[AVAILABLE RECORDS Boundary: Start]
/-! Numbers. -/

/-- The digits of a number, each character changed by `f`, are read as the number, where `f`
leaves every digit its value. -/
theorem digits_map_toDigits {base : Nat} {f : Char → Char} (hbase : 1 < base)
    (hf : ∀ d < base, digitValue base (f (Nat.digitChar d)) = some d) (n : Nat) :
    digits base 0 ((Nat.toDigits base n).map f) = some n := by
  have hone : ∀ acc d, d < base →
      digits base acc ([Nat.digitChar d].map f) = some (acc * base + d) := fun acc d hd => by
    simp [digits, hf d hd]
  induction n using Nat.strongRecOn with
  | ind n ih =>
    by_cases hn : n < base
    · rw [Nat.toDigits_of_lt_base hn, hone 0 n hn, Nat.zero_mul, Nat.zero_add]
    · have hle : base ≤ n := Nat.le_of_not_lt hn
      have hdiv : n / base < n := Nat.div_lt_self (by omega) hbase
      rw [Nat.toDigits_of_base_le hbase hle, List.map_append, digits_append (ih _ hdiv),
        hone _ _ (Nat.mod_lt n (by omega)), Nat.div_add_mod']

/-- `x` is no decimal digit. -/
theorem digits_ten_zero_x (x : List Char) : digits 10 0 ('0' :: 'x' :: x) = none := rfl

/-- Decimal digits are read as a decimal number: they do not begin with `0x`. -/
theorem parseNumber_of_digits_ten {x : List Char} {n : Nat} (hx : x ≠ [])
    (h : digits 10 0 x = some n) : parseNumber x = .ok n := by
  unfold parseNumber
  split
  · exact absurd rfl hx
  · cases (digits_ten_zero_x _).symm.trans h
  · cases (digits_ten_zero_x _).symm.trans h
  · simp only [h]

/-- Hexadecimal digits behind `0x` are read as a hexadecimal number. -/
theorem parseNumber_of_digits_sixteen {x : List Char} {n : Nat} (hx : x ≠ [])
    (h : digits 16 0 x = some n) : parseNumber ('0' :: 'x' :: x) = .ok n := by
  cases x with
  | nil => exact absurd rfl hx
  | cons c cs => simp only [parseNumber, h]

/-- Settles O58: the digits of each of the three forms have their value in the base, and the
number is their value. -/
theorem numbersReadAsWritten : Obligations.NumbersReadAsWritten := by
  intro n
  have hten : digits 10 0 (Nat.toDigits 10 n) = some n := by
    simpa using digits_map_toDigits (f := id) (by decide) (by decide) n
  have hlower : digits 16 0 (Nat.toDigits 16 n) = some n := by
    simpa using digits_map_toDigits (f := id) (by decide) (by decide) n
  have hupper : digits 16 0 ((Nat.toDigits 16 n).map Char.toUpper) = some n :=
    digits_map_toDigits (by decide) (by decide) n
  exact ⟨parseNumber_of_digits_ten Nat.toDigits_ne_nil hten,
    parseNumber_of_digits_sixteen Nat.toDigits_ne_nil hlower,
    parseNumber_of_digits_sixteen (by simp [Nat.toDigits_ne_nil]) hupper⟩

/-! A line as a request. -/

/-- `write` with operands in range is the WRITE of the numbers written. -/
theorem exists_toInstr_write {a d : Nat} (ha : a ≤ 0xFFFF) (hd : d ≤ 0xFF) :
    ∃ (x : Addr) (y : Byte), x.toNat = a ∧ y.toNat = d ∧
      (Source.write a d).toInstr = .ok (.write x y) :=
  ⟨_, _, (BitVec.toNat_ofNat a 16).trans (Nat.mod_eq_of_lt (by omega)),
    (BitVec.toNat_ofNat d 8).trans (Nat.mod_eq_of_lt (by omega)), if_pos ⟨by omega, by omega⟩⟩

theorem toInstr_write_outOfRange {a d : Nat} (h : 0xFFFF < a ∨ 0xFF < d) :
    (Source.write a d).toInstr = .error .outOfRange :=
  if_neg (by omega)

/-- `read` with an offset in range is the READ of the number written. -/
theorem exists_toInstr_read {o : Nat} (ho : o ≤ 0xFFFF) :
    ∃ x : Addr, x.toNat = o ∧ (Source.read o).toInstr = .ok (.read x) :=
  ⟨_, (BitVec.toNat_ofNat o 16).trans (Nat.mod_eq_of_lt (by omega)), if_pos (by omega)⟩

theorem toInstr_read_outOfRange {o : Nat} (h : 0xFFFF < o) :
    (Source.read o).toInstr = .error .outOfRange :=
  if_neg (by omega)

/-- A line that is no command is no request. -/
theorem assemble_of_toInstr_error {images : ImageTable} {x : Source} {e : AsmError}
    (h : x.toInstr = .error e) : x.assemble images = .error e := by
  simp only [Source.assemble, h]

/-- A line that assembles is the request of its command, with the image of the line. -/
theorem assemble_eq_ok_iff {images : ImageTable} {x : Source} {r : Request} :
    x.assemble images = .ok r ↔
      ∃ i img, x.toInstr = .ok i ∧ x.image images = .ok img ∧
        r = requestOn i.port (encode i) img := by
  unfold Source.assemble
  cases x.toInstr with
  | error e => simp
  | ok i =>
    cases x.image images with
    | error e => simp
    | ok img => simp [eq_comm]

theorem requestOn_word (p : Port) (w : Word) (img : List Byte) :
    (requestOn p w img).word = w := by
  cases p <;> rfl

theorem requestOn_port (p : Port) (w : Word) (img : List Byte) :
    (requestOn p w img).port = p := by
  cases p <;> rfl

/-- `select b` is `write 0x8000, b` (30 R73). -/
theorem toInstr_select (b : Nat) : (Source.select b).toInstr = (Source.write 0x8000 b).toInstr :=
  rfl

/-- The request of `init` has the image bound to its name. -/
theorem assemble_init_of_lookupImage {images : ImageTable} {name : List Char} {img : List Byte}
    (h : lookupImage images name = some img) :
    (Source.init name).assemble images = .ok (.host 0x10000000#32 img) :=
  assemble_eq_ok_iff.mpr ⟨.init, img, rfl, by simp only [Source.image, h], rfl⟩

theorem assemble_init_of_unbound {images : ImageTable} {name : List Char}
    (h : lookupImage images name = none) :
    (Source.init name).assemble images = .error .unboundImage := by
  have hi : (Source.init name).toInstr = .ok .init := rfl
  simp only [Source.assemble, hi, Source.image, h]

/-- Settles O57: a line assembles to the request of its command, whose word decodes by the round
trip; a number in range is the value of the operand, and a number out of range is an error. -/
theorem assembledLinesDecode : Obligations.AssembledLinesDecode := by
  refine ⟨fun images x r h => ?_, fun images a d ha hd => ?_, fun images o ho => ?_,
    fun images => ⟨rfl, rfl⟩, fun before after name img h => ?_, fun images name h => ?_,
    fun images b => rfl, fun b hb => ?_, fun a d h => ?_, fun o h => ?_, fun b h => ?_⟩
  · obtain ⟨i, img, hi, -, rfl⟩ := assemble_eq_ok_iff.mp h
    refine ⟨i, hi, ?_, requestOn_port _ _ _⟩
    rw [requestOn_word]
    exact decodeOfEncode true i i.wf_true
  · obtain ⟨x, y, hx, hy, hi⟩ := exists_toInstr_write ha hd
    exact ⟨x, y, hx, hy, hi, assemble_eq_ok_iff.mpr ⟨_, [], hi, rfl, rfl⟩⟩
  · obtain ⟨x, hx, hi⟩ := exists_toInstr_read ho
    exact ⟨x, hx, hi, assemble_eq_ok_iff.mpr ⟨_, [], hi, rfl, rfl⟩⟩
  · exact assemble_init_of_lookupImage (lookupImage_append h)
  · exact assemble_init_of_unbound (lookupImage_eq_none h)
  · obtain ⟨x, d, hx, hd, hi⟩ := exists_toInstr_write (a := 0x8000) (by decide) hb
    have hx : x = 0x8000#16 := BitVec.eq_of_toNat_eq hx
    exact ⟨d, hd, by rw [toInstr_select, hi, hx]⟩
  · have he := toInstr_write_outOfRange h
    exact ⟨he, fun _ => assemble_of_toInstr_error he⟩
  · have he := toInstr_read_outOfRange h
    exact ⟨he, fun _ => assemble_of_toInstr_error he⟩
  · have he := (toInstr_select b).trans (toInstr_write_outOfRange (.inr h))
    exact ⟨he, fun _ => assemble_of_toInstr_error he⟩

/-! The text. -/

/-- A word of a line: not empty, and without the characters that separate words or end them. -/
def IsWord (x : List Char) : Prop :=
  x ≠ [] ∧ ∀ c ∈ x, c ∉ [' ', '\t', '\r', ',', ';', '\n']

theorem flushWord_of_ne_nil {x : List Char} (hx : x ≠ []) (rest : List (List Char)) :
    flushWord x rest = x :: rest :=
  if_neg hx

/-- A word and what follows it: the word is read whole. -/
theorem IsWord.tokens_append {x : List Char} (hx : IsWord x) (rest : List Char) :
    tokens [] (x ++ rest) = tokens x rest :=
  tokens_word fun c hc h => hx.2 c hc (by simp only [List.mem_cons] at h ⊢; tauto)

/-- The last word of a line. -/
theorem IsWord.tokens_eq {x : List Char} (hx : IsWord x) : tokens [] x = [x] := by
  have h := hx.tokens_append []
  rwa [List.append_nil, tokens, flushWord_of_ne_nil hx.1] at h

/-- A blank ends a word. -/
theorem IsWord.tokens_blank {x : List Char} (hx : IsWord x) (rest : List Char) :
    tokens [] (x ++ ' ' :: rest) = x :: tokens [] rest := by
  rw [hx.tokens_append, tokens, if_pos (.inl rfl), flushWord_of_ne_nil hx.1]

/-- A comma ends a word and is one. -/
theorem IsWord.tokens_comma {x : List Char} (hx : IsWord x) (rest : List Char) :
    tokens [] (x ++ ',' :: rest) = x :: [','] :: tokens [] rest := by
  rw [hx.tokens_append, tokens, if_neg (by decide), if_pos rfl, flushWord_of_ne_nil hx.1]

/-- A word holds no comment. -/
theorem IsWord.stripComment_append {x : List Char} (hx : IsWord x) (rest : List Char) :
    stripComment (x ++ rest) = x ++ stripComment rest :=
  List.takeWhile_append_of_pos fun c hc => by
    have hc := hx.2 c hc
    simp only [List.mem_cons, not_or] at hc
    simp [hc]

theorem IsWord.stripComment_eq {x : List Char} (hx : IsWord x) : stripComment x = x := by
  simpa [stripComment] using hx.stripComment_append []

/-- The words of a line of a mnemonic and one operand. -/
theorem parseLine_two_words {m x : List Char} (hm : IsWord m) (hx : IsWord x) :
    parseLine (m ++ ' ' :: x) = parseTokens [m, x] := by
  have hcomment : stripComment (m ++ ' ' :: x) = m ++ ' ' :: x := by
    rw [hm.stripComment_append]
    exact congrArg (m ++ ' ' :: ·) hx.stripComment_eq
  rw [parseLine, hcomment, hm.tokens_blank, hx.tokens_eq]

/-- The words of a line of a mnemonic and two operands with a comma between. -/
theorem parseLine_four_words {m x y : List Char} (hm : IsWord m) (hx : IsWord x)
    (hy : IsWord y) :
    parseLine (m ++ ' ' :: (x ++ ',' :: ' ' :: y)) = parseTokens [m, x, [','], y] := by
  have hcomment : stripComment (m ++ ' ' :: (x ++ ',' :: ' ' :: y)) =
      m ++ ' ' :: (x ++ ',' :: ' ' :: y) := by
    have hoperands : stripComment (x ++ ',' :: ' ' :: y) = x ++ ',' :: ' ' :: y := by
      rw [hx.stripComment_append]
      exact congrArg (x ++ ',' :: ' ' :: ·) hy.stripComment_eq
    rw [hm.stripComment_append]
    exact congrArg (m ++ ' ' :: ·) hoperands
  have hblank : tokens [] (' ' :: y) = tokens [] y := rfl
  rw [parseLine, hcomment, hm.tokens_blank, hx.tokens_comma, hblank, hy.tokens_eq]

/-- No number is written without a character. -/
theorem ne_nil_of_parseNumber {x : List Char} {n : Nat} (h : parseNumber x = .ok n) :
    x ≠ [] := by
  rintro rfl
  cases h

theorem isWord_init : IsWord ['i', 'n', 'i', 't'] := by simp [IsWord]
theorem isWord_read : IsWord ['r', 'e', 'a', 'd'] := by simp [IsWord]
theorem isWord_select : IsWord ['s', 'e', 'l', 'e', 'c', 't'] := by simp [IsWord]
theorem isWord_write : IsWord ['w', 'r', 'i', 't', 'e'] := by simp [IsWord]

/-- Settles O59: the words of a line are its mnemonic and its operands, a comment is cut before
the words are read, and a line feed parts the first line from the rest. -/
theorem textLinesAreCommands : Obligations.TextLinesAreCommands := by
  refine ⟨by decide, fun x hx0 hxc => ?_, fun line comment => ?_,
    fun images line text x r rs hline hparse hx hrest => ?_⟩
  · have hx : IsWord x := ⟨hx0, hxc⟩
    refine ⟨parseLine_two_words isWord_init hx, fun n hn => ⟨?_, ?_, fun y m hyc hm => ?_⟩⟩
    · refine (parseLine_two_words isWord_read hx).trans ?_
      simp [parseTokens, hn]
    · refine (parseLine_two_words isWord_select hx).trans ?_
      simp [parseTokens, hn]
    · have hy : IsWord y := ⟨ne_nil_of_parseNumber hm, hyc⟩
      have hwords := parseLine_four_words isWord_write hx hy
      simpa [parseTokens, hn, hm] using hwords
  · rw [parseLine, stripComment_append, parseLine]
  · rw [assemble, splitLines_line hline, List.nil_append]
    rw [assemble] at hrest
    simp only [assembleLines, hparse, hx, hrest]

end Sys2Proof.Machine
end

section
/-! PROOFS. The ROM loader (spec/40_rom_loader.md): what each outcome of INIT's checks makes of
INIT, which image each check rejects, and from these what INIT reads and what a session starts
with. -/

namespace Sys2Proof.Machine

/-! INIT in terms of its checks. -/

theorem execInit_of_loaded {s : State} {r : SessionRegs} (hs : s.session = .loaded r) :
    exec .init s = .next (respond .host .sessionActive s) := by
  simp only [exec, execInit, hs]
  rfl

theorem execInit_of_checkImage_error {s : State} {e : Status} (hs : s.session = .unloaded)
    (hc : checkImage s.cfg s.imageChannel = .error e) :
    exec .init s = .next (respond .host e s) := by
  simp only [exec, execInit, hs, hc]
  rfl
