-- ==== Sys2Proof/Machine/Dispatchers.lean ====
section
/-! DEFINITION. The request dispatcher of a link (chapter 3) and the window decoder it asks (chapter 4): taking a frame,
moving a notice, and what every handling event shares. -/

namespace Sys2Proof.Machine

/-! ## Window decode -/

/-- A numbered window matches an address (R60): enabled, and equal wherever its mask is clear. -/
def Window.matches (w : Window) (a : Word) : Bool := w.enabled && (a &&& ~~~w.mask == w.base &&& ~~~w.mask)

/-- The governing window of an address: the lowest-numbered of W0 to W15 that matches, else the default window when it
is enabled (R61, R62). -/
def State.govern (s : State) (a : Word) : Option Window :=
  match (s.windows.toList.take 16).find? (fun w => w.matches a) with
  | some w => some w
  | none => if s.windows[16].enabled then some s.windows[16] else none

/-! ## Answers -/

/-- An answer is composed and enters the control queue at its tail; a refusal is counted (R50, R51). -/
def Link.placeAnswer (tag : Byte) (address : Word) (a : Answer) (l : Link) : Link :=
  let l1 := { l with control := l.control ++ [⟨answerFrame tag address a, a.mark⟩] }
  if a.result.refused then l1.mapCounters (fun c => { c with refused := bump c.refused }) else l1

/-! ## Taking a frame -/

/-- What the taking finds: an answer to be placed at once, or a request whose handling event follows (R41, R42). -/
inductive Taken where
  | answer (a : Answer)
  | hand (r : Request)
  deriving DecidableEq, Repr

/-- A form that is not acceptable (R41 cases 1, 4 and 5). -/
def Taken.bad : Taken := .answer (Answer.plain .badRequest noResource 0)

/-- A request of acceptable form is decoded (R42). -/
def State.decodeRequest (s : State) (a : Word) (f : Resource → Rights → Request) : Taken :=
  match s.govern a with
  | none => .answer (Answer.plain .noService noResource 0)
  | some w => .hand (f w.target w.rights)

/-- The mode byte of a CLAIM: 00H NOWAIT, 01H WAIT (11.2). -/
def claimMode (payload : List Byte) : Option Bool :=
  match payload with
  | [m] => flagOf m
  | _ => none

/-- The management command a payload carries; none when it names no command (R163 check 1). -/
def mgmtOf (payload : List Byte) : Option MgmtCmd :=
  match payload with
  | c :: _ => MgmtCmd.ofByte c
  | [] => none

/-- The judgement at the taking (R41, R42, R49, R163). A MGMT frame that names no command is answered at once. -/
def State.judgeFrame (s : State) (k : LinkId) (f : Frame) : Taken :=
  match f.kind.toNat with
  | 0x01 =>
    match claimMode f.payload with
    | none => Taken.bad
    | some wait => s.decodeRequest f.address (fun r rights => .claim r rights wait)
  | 0x02 => if f.payload.isEmpty then s.decodeRequest f.address .release else Taken.bad
  | 0x03 => s.decodeRequest f.address (fun r rights => .data r rights f.payload)
  | 0x04 => if f.payload.isEmpty then s.decodeRequest f.address .status else Taken.bad
  | 0x0F =>
    if (s.link k).profile.mgmt then
      match mgmtOf f.payload with
      | none => Taken.bad
      | some cmd => .hand (.mgmt cmd f.payload)
    else .answer (Answer.plain .denied noResource 0)
  | _ => Taken.bad

/-- A notice can be moved (R54). -/
def Link.canMove (l : Link) : Bool := l.up && l.hand.isNone && 2 ≤ l.freePlaces && !l.notices.isEmpty

/-- The dispatcher may take a frame (R39); a notice that can be moved goes first (R40). -/
def State.canTake (s : State) (k : LinkId) : Bool :=
  (s.link k).up && s.restart.isNone && (s.link k).selfDisable.isNone && (s.link k).hand.isNone &&
    1 ≤ (s.link k).freePlaces && !(s.link k).canMove

/-- FRAME_TAKEN (R39 to R42): the oldest stored frame leaves ingress, and is answered at once or becomes the frame in
hand until its handling event. -/
def execFrameTaken (k : LinkId) (s : State) : Host.Outcome State Fault Refusal :=
  s.live (match (s.link k).ingress with
    | [] => s
    | f :: fs =>
      if s.canTake k then
        let t := s.mapLink k (fun l => Link.judgeHold l.occupancy { l with ingress := fs })
        match s.judgeFrame k f with
        | .answer a => t.mapLink k (Link.placeAnswer f.tag f.address a)
        | .hand r => t.mapLink k (fun l => { l with hand := some ⟨f.tag, f.address, r⟩ })
      else s)

/-! ## Notices -/

/-- NOTICE_MOVE (R54): the first pending notice becomes a frame at the tail of the control queue. -/
def execNoticeMove (k : LinkId) (s : State) : Host.Outcome State Fault Refusal :=
  s.live (match (s.link k).notices with
    | [] => s
    | n :: ns =>
      if (s.link k).canMove then
        s.mapLink k (fun l => { l with notices := ns, control := l.control ++ [⟨n.frame, none⟩] })
      else s)

/-- The notices pending about r are moved ahead of an answer about r, in the order of R54 (R55). -/
def Link.flush (r : Option Resource) (l : Link) : Link :=
  match r with
  | none => l
  | some r =>
    { l with
      control := l.control ++ (l.notices.filter (fun n => n.resource == r)).map (fun n => ⟨n.frame, none⟩),
      notices := l.notices.filter (fun n => !(n.resource == r)) }

/-! ## Handling events -/

/-- A request performed: the state it leaves and its answer, none for an accepted DATA frame (R47). -/
structure Performed where
  state : State
  answer : Option Answer

/-- The request is answered and nothing else. -/
def Performed.answered (s : State) (a : Answer) : Performed := ⟨s, some a⟩

/-- The handling event is begun: the frame leaves the hand, and the notices about r pending before the event are moved
(R55). -/
def State.prepared (s : State) (k : LinkId) (r : Option Resource) : State :=
  s.mapLink k (fun l => { l with hand := none }.flush r)

/-- The answer to a frame in hand is placed (R50). -/
def State.answer (s : State) (k : LinkId) (h : Hand) (a : Answer) : State :=
  s.mapLink k (Link.placeAnswer h.tag h.address a)

/-- The handling event of the frame in hand about r (R43, R44, R49, R55). The notices about r pending before the event
are moved, the request is performed, and its answer is placed after them; notices the request itself makes for this
link stand in the set after the answer. Without the room of R43, and while a RESTART is under way (R58), the frame
waits. -/
def State.handle (s : State) (k : LinkId) (h : Hand) (r : Option Resource) (perform : State → Performed) : State :=
  if s.restart.isNone && (s.link k).roomFor r then
    let done := perform (s.prepared k r)
    match done.answer with
    | none => done.state
    | some a => done.state.answer k h a
  else s

end Sys2Proof.Machine
end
[AVAILABLE RECORDS Boundary: End]
▶ **WHAT THE TASK ASKS**
Wherever the word "hrest" turns up in a line of the entries above, copy that line.

▶ **TASK OUTPUT**
    fun images line text x r rs hline hparse hx hrest => ?_⟩
    rw [assemble] at hrest
    simp only [assembleLines, hparse, hx, hrest]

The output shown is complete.